Start of Provided data

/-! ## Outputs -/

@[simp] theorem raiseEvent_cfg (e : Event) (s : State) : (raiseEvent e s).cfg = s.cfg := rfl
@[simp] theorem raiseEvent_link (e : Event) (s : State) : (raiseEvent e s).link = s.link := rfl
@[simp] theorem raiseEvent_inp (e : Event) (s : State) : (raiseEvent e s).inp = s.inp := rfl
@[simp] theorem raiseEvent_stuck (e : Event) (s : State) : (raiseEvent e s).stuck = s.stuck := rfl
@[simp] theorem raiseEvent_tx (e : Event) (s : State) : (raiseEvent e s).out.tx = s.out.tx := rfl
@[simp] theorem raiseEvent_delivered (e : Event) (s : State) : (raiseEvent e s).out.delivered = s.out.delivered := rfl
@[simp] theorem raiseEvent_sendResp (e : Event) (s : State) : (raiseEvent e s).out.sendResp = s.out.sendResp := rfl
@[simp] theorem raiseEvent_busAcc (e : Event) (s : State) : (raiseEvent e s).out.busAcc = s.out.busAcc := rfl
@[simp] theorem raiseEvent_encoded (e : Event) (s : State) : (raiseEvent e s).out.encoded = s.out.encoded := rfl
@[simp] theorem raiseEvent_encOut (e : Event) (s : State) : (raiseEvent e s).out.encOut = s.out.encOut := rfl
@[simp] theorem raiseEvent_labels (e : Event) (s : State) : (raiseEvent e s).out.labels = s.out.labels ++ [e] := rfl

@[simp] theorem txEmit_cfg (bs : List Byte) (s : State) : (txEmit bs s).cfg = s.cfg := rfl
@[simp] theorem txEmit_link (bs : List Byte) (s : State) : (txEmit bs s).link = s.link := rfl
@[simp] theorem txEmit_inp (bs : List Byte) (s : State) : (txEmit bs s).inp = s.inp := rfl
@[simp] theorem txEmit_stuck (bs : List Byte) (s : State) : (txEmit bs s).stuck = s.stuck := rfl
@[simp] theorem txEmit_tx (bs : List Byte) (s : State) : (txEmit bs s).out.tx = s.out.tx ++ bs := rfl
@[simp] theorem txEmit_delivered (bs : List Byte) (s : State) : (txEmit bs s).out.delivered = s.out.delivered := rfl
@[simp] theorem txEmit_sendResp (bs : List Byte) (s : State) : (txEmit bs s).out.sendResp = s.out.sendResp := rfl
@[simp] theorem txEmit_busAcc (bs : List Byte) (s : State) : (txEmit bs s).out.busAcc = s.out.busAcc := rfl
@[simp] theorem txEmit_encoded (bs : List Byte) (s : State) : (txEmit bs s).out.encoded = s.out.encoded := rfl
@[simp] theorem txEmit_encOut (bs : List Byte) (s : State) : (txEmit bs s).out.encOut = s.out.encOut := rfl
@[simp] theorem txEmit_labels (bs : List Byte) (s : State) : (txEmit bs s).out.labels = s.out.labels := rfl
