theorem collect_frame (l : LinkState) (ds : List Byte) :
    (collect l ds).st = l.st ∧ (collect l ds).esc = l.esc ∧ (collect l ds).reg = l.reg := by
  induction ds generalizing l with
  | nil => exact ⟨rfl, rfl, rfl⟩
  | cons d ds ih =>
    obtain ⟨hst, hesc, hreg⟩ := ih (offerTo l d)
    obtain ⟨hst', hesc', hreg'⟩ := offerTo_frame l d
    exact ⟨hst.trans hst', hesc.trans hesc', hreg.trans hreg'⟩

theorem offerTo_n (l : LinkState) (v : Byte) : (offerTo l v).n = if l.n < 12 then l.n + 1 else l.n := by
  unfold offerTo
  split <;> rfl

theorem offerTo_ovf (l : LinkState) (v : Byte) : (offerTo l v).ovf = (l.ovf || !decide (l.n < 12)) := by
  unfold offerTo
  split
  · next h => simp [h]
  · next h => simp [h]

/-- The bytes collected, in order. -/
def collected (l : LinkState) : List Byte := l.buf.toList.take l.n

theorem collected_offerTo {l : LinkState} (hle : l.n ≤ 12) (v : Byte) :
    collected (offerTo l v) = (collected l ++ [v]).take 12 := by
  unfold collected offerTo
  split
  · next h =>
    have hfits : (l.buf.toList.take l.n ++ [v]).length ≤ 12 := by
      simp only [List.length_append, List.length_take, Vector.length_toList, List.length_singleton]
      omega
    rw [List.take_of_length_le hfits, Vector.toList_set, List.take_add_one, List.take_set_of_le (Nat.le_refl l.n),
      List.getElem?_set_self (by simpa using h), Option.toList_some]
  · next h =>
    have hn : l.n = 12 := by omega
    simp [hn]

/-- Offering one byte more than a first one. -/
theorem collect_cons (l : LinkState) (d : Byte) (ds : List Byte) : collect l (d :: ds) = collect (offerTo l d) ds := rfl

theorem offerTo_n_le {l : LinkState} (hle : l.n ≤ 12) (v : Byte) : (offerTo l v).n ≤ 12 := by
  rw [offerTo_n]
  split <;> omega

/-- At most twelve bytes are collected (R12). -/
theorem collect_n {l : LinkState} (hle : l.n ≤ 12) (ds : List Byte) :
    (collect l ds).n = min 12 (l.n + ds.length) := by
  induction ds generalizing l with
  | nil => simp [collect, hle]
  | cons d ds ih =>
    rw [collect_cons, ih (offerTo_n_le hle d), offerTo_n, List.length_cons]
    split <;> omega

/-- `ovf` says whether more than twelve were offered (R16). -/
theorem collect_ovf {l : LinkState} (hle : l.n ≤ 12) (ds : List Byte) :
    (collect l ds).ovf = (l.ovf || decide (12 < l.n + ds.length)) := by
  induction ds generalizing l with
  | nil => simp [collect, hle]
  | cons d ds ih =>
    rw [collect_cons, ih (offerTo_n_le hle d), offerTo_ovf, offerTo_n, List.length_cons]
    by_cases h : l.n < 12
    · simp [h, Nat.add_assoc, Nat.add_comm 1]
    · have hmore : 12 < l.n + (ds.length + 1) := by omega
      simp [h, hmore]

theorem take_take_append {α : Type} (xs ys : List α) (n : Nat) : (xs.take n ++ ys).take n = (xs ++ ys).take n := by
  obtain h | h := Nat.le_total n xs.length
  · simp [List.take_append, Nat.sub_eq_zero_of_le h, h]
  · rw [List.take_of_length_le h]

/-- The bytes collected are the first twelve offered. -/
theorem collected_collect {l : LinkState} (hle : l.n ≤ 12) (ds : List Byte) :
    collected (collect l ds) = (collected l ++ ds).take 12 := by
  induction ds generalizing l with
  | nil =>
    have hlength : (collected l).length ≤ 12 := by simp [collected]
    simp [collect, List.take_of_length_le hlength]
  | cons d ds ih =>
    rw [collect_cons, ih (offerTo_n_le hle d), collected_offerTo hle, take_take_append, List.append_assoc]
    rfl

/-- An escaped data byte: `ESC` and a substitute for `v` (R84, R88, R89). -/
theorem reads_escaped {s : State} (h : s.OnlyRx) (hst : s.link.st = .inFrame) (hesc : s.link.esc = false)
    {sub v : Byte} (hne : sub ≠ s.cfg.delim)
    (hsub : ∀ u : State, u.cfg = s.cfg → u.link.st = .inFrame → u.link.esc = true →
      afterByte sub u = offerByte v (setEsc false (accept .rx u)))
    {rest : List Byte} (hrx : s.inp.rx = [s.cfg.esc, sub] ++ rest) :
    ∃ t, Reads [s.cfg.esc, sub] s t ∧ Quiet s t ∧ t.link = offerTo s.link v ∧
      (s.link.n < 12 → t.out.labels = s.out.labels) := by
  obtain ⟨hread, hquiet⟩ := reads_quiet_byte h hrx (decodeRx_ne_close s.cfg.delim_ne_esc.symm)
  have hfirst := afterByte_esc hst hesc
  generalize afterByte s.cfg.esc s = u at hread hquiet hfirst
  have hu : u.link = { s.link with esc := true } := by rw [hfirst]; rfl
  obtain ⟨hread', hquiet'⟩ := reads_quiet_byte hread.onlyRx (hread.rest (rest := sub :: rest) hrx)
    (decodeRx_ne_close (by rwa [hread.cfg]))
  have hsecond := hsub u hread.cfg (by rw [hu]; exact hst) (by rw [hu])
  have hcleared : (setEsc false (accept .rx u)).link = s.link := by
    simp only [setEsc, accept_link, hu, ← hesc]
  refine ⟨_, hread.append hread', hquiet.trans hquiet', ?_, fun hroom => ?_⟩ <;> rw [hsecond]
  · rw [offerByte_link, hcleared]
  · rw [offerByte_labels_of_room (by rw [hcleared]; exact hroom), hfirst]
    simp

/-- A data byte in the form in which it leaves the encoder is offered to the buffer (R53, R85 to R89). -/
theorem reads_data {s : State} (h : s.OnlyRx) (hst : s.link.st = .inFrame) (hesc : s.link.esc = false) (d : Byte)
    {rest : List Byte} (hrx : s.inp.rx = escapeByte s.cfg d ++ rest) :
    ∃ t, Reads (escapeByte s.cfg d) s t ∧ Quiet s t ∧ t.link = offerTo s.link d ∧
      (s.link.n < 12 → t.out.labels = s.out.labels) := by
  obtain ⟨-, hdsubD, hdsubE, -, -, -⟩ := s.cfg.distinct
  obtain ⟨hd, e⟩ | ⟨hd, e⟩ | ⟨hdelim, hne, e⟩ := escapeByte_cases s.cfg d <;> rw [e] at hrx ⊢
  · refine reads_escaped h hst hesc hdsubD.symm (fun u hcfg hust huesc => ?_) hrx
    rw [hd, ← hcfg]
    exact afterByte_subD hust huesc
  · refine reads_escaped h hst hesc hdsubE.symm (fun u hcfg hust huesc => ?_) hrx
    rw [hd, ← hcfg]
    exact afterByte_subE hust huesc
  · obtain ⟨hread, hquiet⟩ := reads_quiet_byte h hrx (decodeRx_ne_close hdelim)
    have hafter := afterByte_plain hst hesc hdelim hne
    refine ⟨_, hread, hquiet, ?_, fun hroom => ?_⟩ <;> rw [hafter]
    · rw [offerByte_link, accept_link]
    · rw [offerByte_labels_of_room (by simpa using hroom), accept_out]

End of Provided data

Copy every line from the material in which the word "stuck" can be found.

@[simp] theorem raiseEvent_stuck (e : Event) (s : State) : (raiseEvent e s).stuck = s.stuck := rfl
@[simp] theorem txEmit_stuck (bs : List Byte) (s : State) : (txEmit bs s).stuck = s.stuck := rfl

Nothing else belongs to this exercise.